Here are a few little pointers to show you how great the ingredients of a Tom Yum soup really are!






If you have the shells from the prawns, start by heating the oil in a large wide casserole. Throw in the shells and prawn heads if you have any and start to stir fry these. ( If you don’t have any, skip to the next step and just continue)

Next add the tom yam paste. Let this fry very gently for a minute or two on a low heat. Add the sliced shallots and lightly fry for a further minute.

Next add the chicken stock, the mushrooms,  lemongrass, kaffir lime leaves, galangal, garlic, cane sugar, nam pla and the chillies. Let this all boil and simmer for around 8 minutes. If you are not serving your soup yet, set this aside until just before serving to complete the dish.

Time this for just 5 minutes before serving..To the simmering soup stock, add the spring onion, the prawns, the lime juice and the coriander. The lime juice will turn the soup slightly cloudy, but don’t worry about that – it’s all part of the recipe.  Let this simmer for a few minutes only, until the prawns are tender.

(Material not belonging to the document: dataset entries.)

-- ==== Sys2Proof/Machine/Link.lean ====
section
/-! DEFINITION. The district link controller (chapter 8) and the remote request handling (chapter 9). -/

namespace Sys2Proof.Machine

open Wire

/-! ### Frames -/

/-- The bytes of a frame that the check covers: destination through the last body byte (R155). -/
def checkedBytes (dest src kind seq : Byte) (body : List Byte) : List Byte :=
  [dest, src, kind, seq] ++ u8 body.length ++ body

/-- The check of a frame as heard agrees (R155). -/
def frameCheckOk (f : Frame) : Bool := crc16 (checkedBytes f.dest f.src f.kind f.seq f.body) = f.check

/-- The bytes of a frame the part sends: start byte, fields, body, check (R161, chapter 12.2). -/
def frameBytes (dest src kind seq : Byte) (body : List Byte) : List Byte :=
  let c := checkedBytes dest src kind seq body
  [0xC5] ++ c ++ u16 (crc16 c).toNat

/-- The line falls quiet and the frame in assembly is emptied (R154). -/
def lineQuiet (s : State) : State := { s with link := { s.link with line := .quiet, assembly := [] } }

/-- A start byte heard while hunting (R154). -/
def startFrame (s : State) : State :=
  if s.link.line = .quiet then { s with link := { s.link with line := .receiving, assembly := [0xC5] } } else s

/-- The assembly of a frame is cut short (R154). -/
def cutFrame (s : State) : State := if s.link.line = .receiving then lineQuiet s else s

/-! ### Openers and rounds -/

/-- What an opener carries (R157, chapter 12.2). -/
structure OpenerFields where
  round : Nat
  day : Nat
  minute : Nat
  second : Nat
  rank : Nat
  timeSet : Bool
  slotLength : Nat
deriving DecidableEq, Repr

/-- The fields of an opener body; a length other than 10 gives none (R199). -/
def openerFields (b : List Byte) : Option OpenerFields :=
  if b.length = 10 then
    some { round := at8 b 0, day := at16 b 1, minute := at16 b 3, second := at8 b 5, rank := at8 b 6,
           timeSet := bitSet (at8 b 7) 0, slotLength := at16 b 8 }
  else none

/-- The fields an opener may carry: R157's ranges, and the clock's (R38). -/
def openerInRange (o : OpenerFields) : Bool :=
  o.round ≤ 63 && o.rank ≤ 7 && 250 ≤ o.slotLength && o.slotLength ≤ 2000 && o.minute ≤ 1439 && o.second ≤ 59

/-- A worse head's opener in SYNCED ends once the round period since the last accepted opener has passed (R157). Where it ends at the
very instant the period passes, either may be taken first (R170), and a free value decides (log entry 53). -/
def periodPassed (s : State) (instant t : Nat) : Bool :=
  s.clock.roundPeriod < instant - t || (instant - t = s.clock.roundPeriod && s.choice % 2 = 0)

/-- The opener is accepted by trust, rank and the time since the last accepted opener (R157). -/
def openerAccepted (s : State) (instant : Nat) (o : OpenerFields) : Bool :=
  match s.clock.trust with
  | .synced =>
    o.rank ≤ s.clock.rank ||
      match s.clock.lastOpener with
      | some t => periodPassed s instant t
      | none => true
  | _ => true

/-- The entries of a new round's plan: the LIVE REPORT orders whose round code matches, in ascending order number (R158; log entry 48). -/
def planFor (s : State) (round : Nat) : List (Nat × Nat) :=
  s.book.records.filterMap (fun r =>
    match r.body with
    | .report q => if round % 2 ^ q.k = q.r then some (q.slot, r.number) else none
    | _ => none)

/-- Counts the unlock and refusal rounds down, and makes a pending answer due in the new round (R175, R180). -/
def countRound (r : Remote) : Remote :=
  let left := r.unlockLeft - 1
  { r with
    unlocked := r.unlocked && 0 < left
    unlockLeft := if r.unlocked then left else r.unlockLeft
    refusalLeft := r.refusalLeft - 1
    answer := r.answer.map (fun a => { a with heldOver := false }) }

/-- The frame due that outlives an accepted opener: one whose instant of sending falls together with the opener's end is still sent, the
line being free of the opener (R170, fifth row); any other is dropped unsent (R158, R162; log entry 47). -/
def dueWithOpener (instant : Nat) (f : Option FrameDue) : Option FrameDue := f.filter (fun x => x.due = instant)

/-- A new round opens (R158): slot 0 begins at the opener's end. -/
def openRound (instant : Nat) (o : OpenerFields) (s : State) : State :=
  { s with
    link := { s.link with
      frameDue := dueWithOpener instant s.link.frameDue
      round := some { count := o.round, slotLength := o.slotLength, start := instant, begun := 1 }
      plan := planFor s o.round
      answerSlot := some s.gs.answerSlot }
    remote := countRound s.remote }

/-- A good OPENER frame with destination 255 and source 0 (R157, R158). -/
def takeOpener (instant : Nat) (body : List Byte) (s : State) : State :=
  match openerFields body with
  | none => s
  | some o =>
    let s1 := { s with choice := s.choice / 2 }
    if openerInRange o && openerAccepted s instant o then
      openRound instant o (clockTakesOpener instant o.day o.minute o.second o.rank o.timeSet s1)
    else s1

/-! ### Remote requests -/

/-- The frame's end falls in slot 1 of the present round, trust being SYNCED (R173). -/
def requestTaken (s : State) (instant : Nat) : Bool :=
  s.clock.trust = .synced &&
    match s.link.round with
    | some r => r.start + r.slotLength ≤ instant && instant ≤ r.start + 2 * r.slotLength
    | none => false

/-- The round's answer slot has already begun (R175). -/
def answerSlotBegun (s : State) : Bool :=
  match s.link.round, s.link.answerSlot with
  | some r, some a => a < r.begun
  | _, _ => false

/-- The request of a REQUEST body: a result at once, or a request to carry out (R174, R199). -/
def linkRequest (s : State) (b : List Byte) : ResultCode ⊕ Request :=
  if b.isEmpty || !linkCode (at8 b 0) then .inl .notHere
  else if b.length < 4 then .inl .invalid
  else
    match parseRequest s (at8 b 0) (at8 b 1) (at8 b 2) (at8 b 3) (b.drop 4) with
    | some q => .inr q
    | none => .inl .invalid

/-- Leaves a new answer record (R175). -/
def leaveAnswer (seq code : Byte) (r : Response) (heldOver : Bool) (s : State) : State :=
  { s with remote := { s.remote with
      answer := some { seq := seq, code := code, response := r, refused := none, heldOver := heldOver } } }

/-- A REQUEST taken with no answer pending is carried out at once (R173, R175). -/
def carryRemote (seq : Byte) (b : List Byte) (s : State) : State :=
  let code := (b[0]?).getD 0
  let held := answerSlotBegun s
  match linkRequest s b with
  | .inl c => leaveAnswer seq code (plain c) held { s with lastResult := some (plain c) }
  | .inr q =>
    let r := carryOut .district q s
    leaveAnswer seq code r.2 held (takeRequest .district q s)

/-- A REQUEST frame addressed to the tower (R173). -/
def takeRequestFrame (instant : Nat) (seq : Byte) (b : List Byte) (s : State) : State :=
  if requestTaken s instant then
    match s.remote.answer with
    | some a => { s with remote := { s.remote with answer := some { a with refused := some seq } } }
    | none => carryRemote seq b s
  else s

/-- A complete frame is judged (R155) and routed (R156). Nothing is taken while SENDING (R154). -/
def receiveFrame (instant : Nat) (f : Frame) (s : State) : State :=
  if s.link.line = .sending then s
  else
    let s1 := lineQuiet s
    if frameCheckOk f = false then s1
    else if f.kind = 1 ∧ f.dest = 255 ∧ f.src = 0 then takeOpener instant f.body s1
    else if f.kind = 2 ∧ f.dest.toNat = s1.gs.towerAddress ∧ f.src = 0 then takeRequestFrame instant f.seq f.body s1
    else s1

/-! ### Slots and sending -/

/-- The report due in a plan entry's slot (R160): the live REPORT order, trust SYNCED and the line QUIET. -/
def reportDue (s : State) (n : Nat) : Option ReportRecord :=
  if s.clock.trust = .synced ∧ s.link.line = .quiet then
    match findRecord n s with
    | some ⟨_, _, _, .report q⟩ => some q
    | _ => none
  else none

/-- The source of every frame the part sends (R163). -/
def towerByte (s : State) : Byte := BitVec.ofNat 8 s.gs.towerAddress

/-- The REPORT frame of an order, built from the live state (R160, R163, R165). -/
def buildReport (s : State) (n round : Nat) (q : ReportRecord) : List Byte :=
  frameBytes 0 (towerByte s) 3 (BitVec.ofNat 8 s.link.sequence) (reportBody s n round q.contents)

/-- The body of an ANSWER frame as it is built: guard-set values are 0 while LOCKED (R175, R177). -/
def answerBody (s : State) (a : Answer) : List Byte :=
  [a.code] ++ u8 (resultCode a.response.code) ++ refusedBytes a.refused
    ++ (if s.remote.unlocked then a.response.body else a.response.masked)

/-- The ANSWER frame of the answer record (R164). -/
def buildAnswer (s : State) (a : Answer) : List Byte := frameBytes 0 (towerByte s) 4 a.seq (answerBody s a)

/-- Holds a built frame as the frame due, 20 ms after its slot start (R160, R164). -/
def holdFrame (slot start : Nat) (c : FrameContent) (bytes : List Byte) (s : State) : State :=
  { s with link := { s.link with frameDue := some { slot := slot, due := start + 20, content := c, bytes := bytes } } }

/-- The start of the answer slot (R164, R175). -/
def startAnswerSlot (slot start : Nat) (s : State) : State :=
  match s.remote.answer with
  | some a =>
    if a.heldOver = false ∧ s.clock.trust = .synced ∧ s.link.line = .quiet then
      holdFrame slot start .answer (buildAnswer s a) s
    else s
  | none => s

/-- A slot begins: the controller acts when it is a plan entry's or the round's answer slot (R159, R160, R164). Slots begin
once, in ascending order (log entry 20). -/
def beginSlot (slot : Nat) (s : State) : State :=
  match s.link.round with
  | none => s
  | some r =>
    if r.begun ≤ slot ∧ slot ≤ 31 then
      let start := r.start + slot * r.slotLength
      let s1 := reachInstant start { s with link := { s.link with round := some { r with begun := slot + 1 } } }
      match s1.link.plan.find? (fun e => e.1 = slot) with
      | some e =>
        match reportDue s1 e.2 with
        | some q => holdFrame slot start (.report (some e.2) r.count) (buildReport s1 e.2 r.count q) s1
        | none => s1
      | none => if s1.link.answerSlot = some slot then startAnswerSlot slot start s1 else s1
    else s

/-- The instant of sending (R161): sent while SYNCED with the line QUIET, else dropped. -/
def sendDue (s : State) : State :=
  match s.link.frameDue with
  | none => s
  | some f =>
    let s1 := reachInstant f.due { s with link := { s.link with frameDue := none } }
    if s1.clock.trust = .synced ∧ s1.link.line = .quiet then
      { s1 with link := { s1.link with line := .sending, sending := some f } }
    else s1

/-- A REPORT order's last round sent is set (R161). -/
def setLastSent (n round : Nat) (s : State) : State :=
  setRecords
    (mapRecord n (fun r =>
      match r.body with
      | .report q => { r with body := .report { q with lastSent := some round } }
      | _ => r) s.book.records) s

/-- The last check byte has been sent (R161, R164). -/
def endSending (s : State) : State :=
  match s.link.line, s.link.sending with
  | .sending, some f =>
    let s1 := { s with link := { s.link with line := .quiet, sending := none } }
    match f.content with
    | .report n round =>
      let s2 := match n with
        | some k => setLastSent k round s1
        | none => s1
      { s2 with link := { s2.link with sequence := (s2.link.sequence + 1) % 256 } }
    | .answer => { s1 with remote := { s1.remote with answer := none } }
  | _, _ => s

end Sys2Proof.Machine
end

Now the way I check for seasoning for a Tom Yum Soup is to guage the levels of sourness, sweetness and the chilli. If you want it slightly more lemony, add a small squeeze of lime. For a little more sweetness, grate in a bit more jaggery and for chilli, I usually add a teaspoon more of the Tom Yam paste. It really should be to your personal preference, but any which way…this soup is a fiery and feisty and will give you that chilli fix you need! Make sure you serve it piping piping hot, with extra lime wedges on the side.